_TASK STATEMENT:_
Return only what lies between the first line of the entries and the line containing "formats (R89). -/", both lines included.

_Records excerpted from a collection:_
-- ==== Sys2Proof/Laws/PerInstr.lean ====
section
/-! SUPPORT. Statements about each instruction as syntax: its unit is of the format its row of the opcode table is in (R89). -/

namespace Sys2Proof.Laws.FormatKept

/-- The seven formats (R89). -/
inductive Format where
  | cmd | chunk | filt | pixfmt | istat | reg | port
  deriving DecidableEq, Repr

/-- The format of a unit. -/
def formatOfCode (c : Code) : Format :=
  match c with
  | .cmd _ => .cmd
  | .chunk _ _ => .chunk
  | .filt _ => .filt
  | .pixfmt _ => .pixfmt
  | .istat _ => .istat
  | .reg _ => .reg
  | .port _ => .port

/-- The format of each row of the opcode table. -/
def formatOfRow (i : Instr) : Format :=
  match i with
  | .info | .decode _ | .reservedCmd _ => .cmd
  | .ihdr _ | .plte _ | .trns _ | .idat _ | .iend _ | .otherChunk _ _ => .chunk
  | .filtNone | .filtSub | .filtUp | .filtAverage | .filtPaeth | .badFilter _ => .filt
  | .gray8 | .gray16 | .rgb8 | .rgb16 | .indexed8 | .grayA8 | .grayA16 | .rgba8 | .rgba16
  | .unsupportedPixfmt _ _ => .pixfmt
  | .needMoreInput | .hasMoreOutput | .streamDone | .streamError => .istat
  | .rdCmd | .wrCmd _ | .rdStatus | .wrStatus _ | .rdInBase | .wrInBase _ | .rdInLen | .wrInLen _ | .rdCtx
  | .wrCtx _ | .rdIrqEn | .wrIrqEn _ | .rdWidth | .wrWidth _ | .rdHeight | .wrHeight _ | .rdFmt | .wrFmt _
  | .rdStride | .wrStride _ | .rdOutW | .wrOutW _ | .rdOutH | .wrOutH _ | .rdRows | .wrRows _ | .rdNidat
  | .wrNidat _ | .rdPaln | .wrPaln _ | .rdCapIdat | .wrCapIdat _ | .rdCapStride | .wrCapStride _ | .rsvReg _ => .reg
  | .rowAck => .port

/-- The unit of an instruction is of its row's format. -/
def Statement (i : Instr) : Prop := formatOfCode (encode i) = formatOfRow i

theorem info : Statement (.info) := rfl
theorem decode (scale : Byte) : Statement (.decode scale) := rfl
theorem reservedCmd (w : Word) : Statement (.reservedCmd w) := rfl
theorem ihdr (len : Word) : Statement (.ihdr len) := rfl
theorem plte (len : Word) : Statement (.plte len) := rfl
theorem trns (len : Word) : Statement (.trns len) := rfl
theorem idat (len : Word) : Statement (.idat len) := rfl
theorem iend (len : Word) : Statement (.iend len) := rfl
theorem otherChunk (len : Word) (type : Word) : Statement (.otherChunk len type) := rfl
theorem filtNone : Statement (.filtNone) := rfl
theorem filtSub : Statement (.filtSub) := rfl
theorem filtUp : Statement (.filtUp) := rfl
theorem filtAverage : Statement (.filtAverage) := rfl
theorem filtPaeth : Statement (.filtPaeth) := rfl
theorem badFilter (v : Byte) : Statement (.badFilter v) := rfl
theorem gray8 : Statement (.gray8) := rfl
theorem gray16 : Statement (.gray16) := rfl
theorem rgb8 : Statement (.rgb8) := rfl
theorem rgb16 : Statement (.rgb16) := rfl
theorem indexed8 : Statement (.indexed8) := rfl
theorem grayA8 : Statement (.grayA8) := rfl
theorem grayA16 : Statement (.grayA16) := rfl
theorem rgba8 : Statement (.rgba8) := rfl
theorem rgba16 : Statement (.rgba16) := rfl
theorem unsupportedPixfmt (c d : Byte) : Statement (.unsupportedPixfmt c d) := rfl
theorem needMoreInput : Statement (.needMoreInput) := rfl
theorem hasMoreOutput : Statement (.hasMoreOutput) := rfl
theorem streamDone : Statement (.streamDone) := rfl
theorem streamError : Statement (.streamError) := rfl
theorem rdCmd : Statement (.rdCmd) := rfl
theorem wrCmd (v : Word) : Statement (.wrCmd v) := rfl
theorem rdStatus : Statement (.rdStatus) := rfl
theorem wrStatus (v : Word) : Statement (.wrStatus v) := rfl
theorem rdInBase : Statement (.rdInBase) := rfl
theorem wrInBase (v : Word) : Statement (.wrInBase v) := rfl
theorem rdInLen : Statement (.rdInLen) := rfl
theorem wrInLen (v : Word) : Statement (.wrInLen v) := rfl
theorem rdCtx : Statement (.rdCtx) := rfl
theorem wrCtx (v : Word) : Statement (.wrCtx v) := rfl
theorem rdIrqEn : Statement (.rdIrqEn) := rfl
theorem wrIrqEn (v : Word) : Statement (.wrIrqEn v) := rfl
theorem rdWidth : Statement (.rdWidth) := rfl
theorem wrWidth (v : Word) : Statement (.wrWidth v) := rfl
theorem rdHeight : Statement (.rdHeight) := rfl
theorem wrHeight (v : Word) : Statement (.wrHeight v) := rfl
theorem rdFmt : Statement (.rdFmt) := rfl
theorem wrFmt (v : Word) : Statement (.wrFmt v) := rfl
theorem rdStride : Statement (.rdStride) := rfl
theorem wrStride (v : Word) : Statement (.wrStride v) := rfl
theorem rdOutW : Statement (.rdOutW) := rfl
theorem wrOutW (v : Word) : Statement (.wrOutW v) := rfl
theorem rdOutH : Statement (.rdOutH) := rfl
theorem wrOutH (v : Word) : Statement (.wrOutH v) := rfl
theorem rdRows : Statement (.rdRows) := rfl
theorem wrRows (v : Word) : Statement (.wrRows v) := rfl
theorem rdNidat : Statement (.rdNidat) := rfl
theorem wrNidat (v : Word) : Statement (.wrNidat v) := rfl
theorem rdPaln : Statement (.rdPaln) := rfl
theorem wrPaln (v : Word) : Statement (.wrPaln v) := rfl
theorem rdCapIdat : Statement (.rdCapIdat) := rfl
theorem wrCapIdat (v : Word) : Statement (.wrCapIdat v) := rfl
theorem rdCapStride : Statement (.rdCapStride) := rfl
theorem wrCapStride (v : Word) : Statement (.wrCapStride v) := rfl
theorem rsvReg (a : Access) : Statement (.rsvReg a) := rfl
theorem rowAck : Statement (.rowAck) := rfl

end Sys2Proof.Laws.FormatKept
end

_TASK RESPONSE:_
-- ==== Sys2Proof/Laws/PerInstr.lean ====
section
/-! SUPPORT. Statements about each instruction as syntax: its unit is of the format its row of the opcode table is in (R89). -/

namespace Sys2Proof.Laws.FormatKept

/-- The seven formats (R89). -/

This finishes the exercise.